The NNs used in this paper are quite standard feedforward networks with backpropagation training and one hidden layer, which allows them to be “universal approximators”27,28. These NNs are endowed with hyperbolic-tangent transfer functions at the hidden level and a linear function at the output neuron.

A training-validation-test procedure must be applied for obtaining a nonlinear relationship between inputs and targets (to be approximated by outputs) which can be generally valid. In particular, the connection weights (the free parameters of the NNs) have to be fixed on the training set – by stopping the training phase when the error on the validation set begins to increase – and the generalization performance must be measured using a third set (unknown to the NNs), the test set. The tool8 adopted in this paper allows us to maximize the members of the training set, while leaving good generalization performance.

In practice, starting from the first year of the dataset, a single input-target pattern is extracted from the total available dataset and considered as test set. A validation set is then randomly chosen (it represents the 10% of patterns) and the remaining patterns constitute the training set. After the run of the NN model, the connection weights are fixed, a transfer function is found from inputs to output and an estimation for the first value of T is obtained.

However, this result of reconstruction can be influenced by the specific random choice of the initial weights and the members of the validation set. Thus, multiple runs can be performed by choosing other random values for initial weights and members for the validation set. We perform 20 runs in an ensemble approach and then calculate the average of the reconstruction outputs, with the same rationale adopted in ensemble runs of GCMs when one considers the ensemble mean.

After this reconstruction of the first annual value of T, we follow the same procedure for the other years (each of them becomes – sequentially – the test set), thus permitting the estimation of all output values (and ensemble means) at the end of the procedure.

The training-validation-test procedure is not the only mean to avoid overfitting problems.

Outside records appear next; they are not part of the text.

-- ==== Sys2Proof/Machine/State.lean ====
section
/-! DEFINITION. The state of the MFE (10_state.md R20 to R46) as plain data, one group of fields for each
unit, the reasons a step can stop, and the state after reset (R47, R241).

Fields of the model's own, named here and in INVENTORY.md: `Ctl.main`, `State.callResult`,
`State.agenda`, `State.slice`, `Boundary.results` and `Boundary.recordLog` (the last two are R45's observation). -/

namespace Sys2Proof.Machine

/-- A byte-addressed space (R50): the cells written so far, at strictly rising offsets. A cell that is not listed
has no value to read (log 5): its contents are unspecified (R47, U1), so a read of it faults. -/
abbrev Memory := List Host.Cell

/-- The canonical form: strictly rising offsets. (An unlisted cell reads as no value, so no entry equals it.) -/
def Memory.wf : Memory → Bool
  | [] => true
  | (a, _) :: rest => rest.all (fun c => decide (a < c.1)) && Memory.wf rest

/-- The indexed spaces of R50, as a fault names them. -/
inductive Space where
  | hrqMem
  | rxBuf
  | txBuf
  | encScratch
deriving DecidableEq, Repr

/-- The hardware receive queue (R22 to R24). Pointers are naturals below `2 ^ (HRQ_AW + 1)`. -/
structure Hrq where
  /-- `hrq_mem` (R22) -/
  mem : Memory
  /-- `hrq_wbin` (R23): binary write pointer -/
  wbin : Nat
  /-- `hrq_wgray` (R23): its registered gray code -/
  wgray : Nat
  /-- `hrq_wq1_rgray` (R23): first synchroniser stage of the write domain -/
  wq1Rgray : Nat
  /-- `hrq_wq2_rgray` (R23): second stage -/
  wq2Rgray : Nat
  /-- `hrq_lost` (R23): sticky, a byte was dropped -/
  lost : Bool
  /-- `hrq_rbin` (R24): binary read pointer -/
  rbin : Nat
  /-- `hrq_rgray` (R24): its registered gray code -/
  rgray : Nat
  /-- `hrq_rq1_wgray` (R24): first synchroniser stage of the read domain -/
  rq1Wgray : Nat
  /-- `hrq_rq2_wgray` (R24): second stage -/
  rq2Wgray : Nat
deriving DecidableEq, Repr

/-- The receive buffer and the framing state (R26 to R33). -/
structure Rx where
  /-- `rx_buf` (R26) -/
  buf : Memory
  /-- `rx_tail` (R27): next byte to consume -/
  tail : Nat
  /-- `rx_head` (R27): one past the last byte written -/
  head : Nat
  /-- `rx_state` (R29) -/
  state : RxState
  /-- `message_length` (R30) -/
  messageLength : Len16
  /-- `message_start` (R31) -/
  messageStart : Nat
  /-- `rx_active` (R32) -/
  active : Bool
  /-- `rx_record` (R33) -/
  record : Option Record
deriving DecidableEq, Repr

/-- The transmit buffer and the codec's scratch buffer (R34 to R36). -/
structure Tx where
  /-- `tx_buf` (R34) -/
  buf : Memory
  /-- `tx_tail` (R35): next byte to send -/
  tail : Nat
  /-- `tx_head` (R35): end of buffered but unsent data -/
  head : Nat
  /-- `enc_scratch` (R36) -/
  encScratch : Memory
deriving DecidableEq, Repr

/-- Where the control loop's command in progress stands (R39: a model that splits operations into
micro-steps); each value names the line of R120, R151 or R196 that comes next. -/
inductive MainPhase where
  /-- no command in progress -/
  | idle
  /-- a `FEED` command waits for `rx_lock = 0` and `feed_active = 0` (R121 case c) -/
  | feedWait
  /-- the `FEED` of a `FEED` command runs -/
  | feedRun
  /-- a `POLL_RECEIVE` waits for `feed_active = 0` (R141 (1)) -/
  | pollWait
  /-- the inner `FEED` of a `POLL`-mode `POLL_RECEIVE` runs (R141 (2)) -/
  | pollFeed
  /-- the no-data test of `POLL_RECEIVE` comes next (R141 (3)) -/
  | pollTest
  /-- the loop of `POLL_RECEIVE` (R143) -/
  | pollScan
  /-- `EMIT_NOW` phase 1, with the packet to be sent (R196) -/
  | emitDrain (packet : List Byte)
  /-- `EMIT_NOW` phase 2, with the bytes of the packet that the sink has not taken (R196) -/
  | emitSend (rest : List Byte)
deriving DecidableEq, Repr

/-- The control state (R38, R39). -/
structure Ctl where
  /-- `feed_ie` (R38) -/
  feedIe : Bool
  /-- `feed_pending` (R38) -/
  feedPending : Bool
  /-- `rx_lock` (R39) -/
  rxLock : Bool
  /-- `feed_active` (R39) -/
  feedActive : Bool
  /-- `main_busy` (R39) -/
  mainBusy : Bool
  /-- the line at which the command in progress stands -/
  main : MainPhase
deriving DecidableEq, Repr

/-- A diagnostic event, code and data (R81, R190). -/
inductive DiagEvent where
  /-- `INCOMING_DATA_RATE_TOO_FAST` -/
  | incomingDataRateTooFast
  /-- `INSUFFICIENT_RECEIVE_RATE` -/
  | insufficientReceiveRate
  /-- `PREVIOUS_PACKET_INCOMPLETE` -/
  | previousPacketIncomplete
  /-- `DESERIALIZATION_FAILED`, with the codec's error and the raw payload -/
  | deserializationFailed (e : DecodeError) (raw : List Byte)
deriving DecidableEq, Repr

/-- `ReceiveCode` (R79). -/
inductive ReceiveCode where
  | noDataAvailable
  | packetReceived
  | inProgress
  | messageExceedsBufferSize
  | deserializationFailed
deriving DecidableEq, Repr

/-- `EnqueueCode` (R80). -/
inductive EnqueueCode where
  | success
  | docOverflow
  | insufficientTransmitRate
  | packetExceedsBufferSize
deriving DecidableEq, Repr

/-- A command and the response it returned (R84, R45); the commands of R84 that return nothing are not here. -/
inductive Response where
  /-- `POLL_RECEIVE`: `rsp_code` -/
  | pollReceive (c : ReceiveCode)
  /-- `ENQUEUE`: `rsp_code` -/
  | enqueue (c : EnqueueCode)
  /-- `DRAIN`: `rsp_count`, the bytes still pending -/
  | drain (pending : Nat)
  /-- `DIAG_APPEND`: `rsp_flag`, the whole text fit -/
  | diagAppend (fit : Bool)
  /-- `DIAG_ENQUEUE`: `rsp_code` -/
  | diagEnqueue (c : EnqueueCode)
deriving DecidableEq, Repr

/-- The boundary, the environment and the observation traces (R41 to R45). -/
structure Boundary where
  /-- `diag_log` (R41) -/
  diagLog : List DiagEvent
  /-- `diag_buf` (R42) -/
  diagBuf : List Byte
  /-- `sink_q` (R43), front first -/
  sinkQ : List Byte
  /-- `wire_tx` (R44) -/
  wireTx : List Byte
  /-- `wire_rx_count` (R44) -/
  wireRxCount : Nat
  /-- the (command, result) pairs returned to the control loop (R45), oldest first -/
  results : List Response
  /-- the value of `rx_record` after each `POLL_RECEIVE` (R45), oldest first -/
  recordLog : List (Option Record)
deriving DecidableEq, Repr

/-- What a call of the serial device's interface answered (R57), when the call is a step of its own. -/
inductive CallResult where
  /-- `available_to_read() -> count` (R107) -/
  | avail (count : Nat)
  /-- `read_byte() -> byte` (R108) -/
  | byte (b : Byte)
  /-- `available_to_write() -> count` (R182) -/
  | space (count : Nat)
  /-- `write(bytes) -> count_written` (R183) -/
  | written (count : Nat)
deriving DecidableEq, Repr

/-- One turn of the schedule of agents (R11, R48), which is an input of the machine: what stands at a port, or the agent
whose operation in progress goes on; and how many lines the operation may take before the next turn (none: as many as it
needs to its end). -/
inductive Turn where
  /-- a port word is offered (Decode.lean) -/
  | offer (word : List Byte) (slice : Option Nat)
  /-- `A_MAIN` goes on with its command in progress -/
  | resumeMain (slice : Option Nat)
  /-- `A_FEED` goes on with the tick-started `FEED` in progress -/
  | resumeFeed (slice : Option Nat)
deriving DecidableEq, Repr

/-- The state of the machine. -/
structure State where
  /-- the build's parameters (R7): no step writes them -/
  build : Build
  /-- HRQ (R22 to R24) -/
  hrq : Hrq
  /-- receive buffer and framing state (R26 to R33) -/
  rx : Rx
  /-- transmit buffer and encode scratch (R34 to R36) -/
  tx : Tx
  /-- control state (R38, R39) -/
  ctl : Ctl
  /-- boundary, environment, traces (R41 to R45) -/
  bnd : Boundary
  /-- the answer of the last bare device call (log 12) -/
  callResult : Option CallResult
  /-- the turns still to come (R48; log 9) -/
  agenda : List Turn
  /-- the lines that the running operation may take (R48; log 10) -/
  slice : Option Nat
deriving DecidableEq, Repr

/-- Why a step stops with a fault. The MFE has no traps (R210): both are departures of the model from "any value" (U1)
and from "prove the bound, or check it and refuse" (R56), and no state that a run from reset reaches raises one. Safe. -/
inductive Fault where
  /-- a read of a cell that nothing has written (R47, U1); raised by the memory operations. Safe. -/
  | unwrittenCell (space : Space) (addr : Nat)
  /-- an access at or beyond the capacity of its space (R50, R56); raised by the memory operations. Safe. -/
  | outsideSpace (space : Space) (addr : Nat)
deriving DecidableEq, Repr

/-- Why a step has no meaning. -/
inductive Refusal where
  /-- the instruction has no meaning yet; raised by Dispatch.lean alone. Safe. -/
  | notModelled (mnemonic : String)
  /-- `HRQ.POP` with `hrq_empty_r = 1` (R108, U2); raised by `HRQ.POP`, and by `FEED` in states that no run reaches. Safe. -/
  | popOnEmpty
  /-- `encode` returned an error other than "did not fit" (R12, R171, U3); raised by `ENQUEUE` and `DIAG_ENQUEUE`. Safe. -/
  | encodeErrorNotDescribed (code : Nat)
  /-- `encode` failed inside `EMIT_NOW` (R196, U4). Safe. -/
  | emitNowEncodeFailed
  /-- a build parameter is out of its range (R7, R8, U7); raised by the step before anything else. Safe. -/
  | parameterOutOfRange
  /-- the port word starts no operation (Decode.lean); raised by the step. Safe. -/
  | notAnOperation (why : DecodeReject)
deriving DecidableEq, Repr

/-- The state right after reset of a machine built with the parameters `b` (R47, R241): exactly R47's table; the model's own
fields say that nothing is scheduled and nothing has been called (log 14). -/
def State.resetOf (b : Build) : State where
  build := b
  hrq := { mem := [], wbin := 0, wgray := 0, wq1Rgray := 0, wq2Rgray := 0, lost := false,
           rbin := 0, rgray := 0, rq1Wgray := 0, rq2Wgray := 0 }
  rx := { buf := [], tail := 0, head := 0, state := .awaitStart, messageLength := 0#16,
          messageStart := 0, active := false, record := none }
  tx := { buf := [], tail := 0, head := 0, encScratch := [] }
  ctl := { feedIe := true, feedPending := false, rxLock := false, feedActive := false,
           mainBusy := false, main := .idle }
  bnd := { diagLog := [], diagBuf := [], sinkQ := [], wireTx := [], wireRxCount := 0,
           results := [], recordLog := [] }
  callResult := none
  agenda := []
  slice := none

/-- The machine right after reset (R47, R241), of the build of log 2. -/
def State.reset : State := State.resetOf Config.resetBuild

end Sys2Proof.Machine
end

Here, we keep very low the number of inputs and hidden neurons, so that the free parameters of our NN models are an order of magnitude less than the number of patterns in the training set.

Code availability

MATLAB® code for NN generalized leave-one-out modelling and attribution runs is included in the Supplementary information.

Data availability

We consider annual data of global combined land and marine temperature anomalies since 1850 (HadCRUT4)29 from the Met Office Hadley Centre, available at https://crudata.uea.ac.uk/cru/data/temperature/.

As far as data about radiative forcings are concerned, we use the freely available dataset collected at http://www.sterndavidi.com/datasite.html and referred to a paper by Stern & Kaufmann30, where the data on GHGs concentrations are taken from the NASA/GISS website and the related RF calculations are performed through standard formulas31,32.

As for sulphates, data about global estimates of their emissions33,34 are available only till 2011. The calculation30 of direct and indirect RFs are based on slight modifications of previous studies35,36. Data about RF of black carbon37 come from the RCP8.5 scenario.

Solar irradiance is approximated by an index previously assembled38 and available at https://data.giss.nasa.gov/modelforce/solar.irradiance/. The conversion from solar irradiance to RFSOLAR is obtained in a standard way32.

Volcanic activity of dust emission is considered through the optical thickness data39 from https://data.giss.nasa.gov/modelforce/strataer/ and RFVOL is −27 times the optical thickness30.

In this paper we consider three indices for representing patterns of natural variability, i.e.:

Data about anthropogenic radiative forcings in the alternative scenarios used for the sensitivity analyses are available at https://data.giss.nasa.gov/modelforce/Fi_Miller_et_al14_upd.txt and https://data.giss.nasa.gov/modelforce/Fe_H11_1880-2011.txt, for CMIP520 and Hansen et al.21, respectively. The first available year for the latter dataset is 1880, so that here it is extended backward to 1850 by filling the first 30 years with zero values for anthropogenic RF.

The dataset used in this paper is included in the Supplementary information.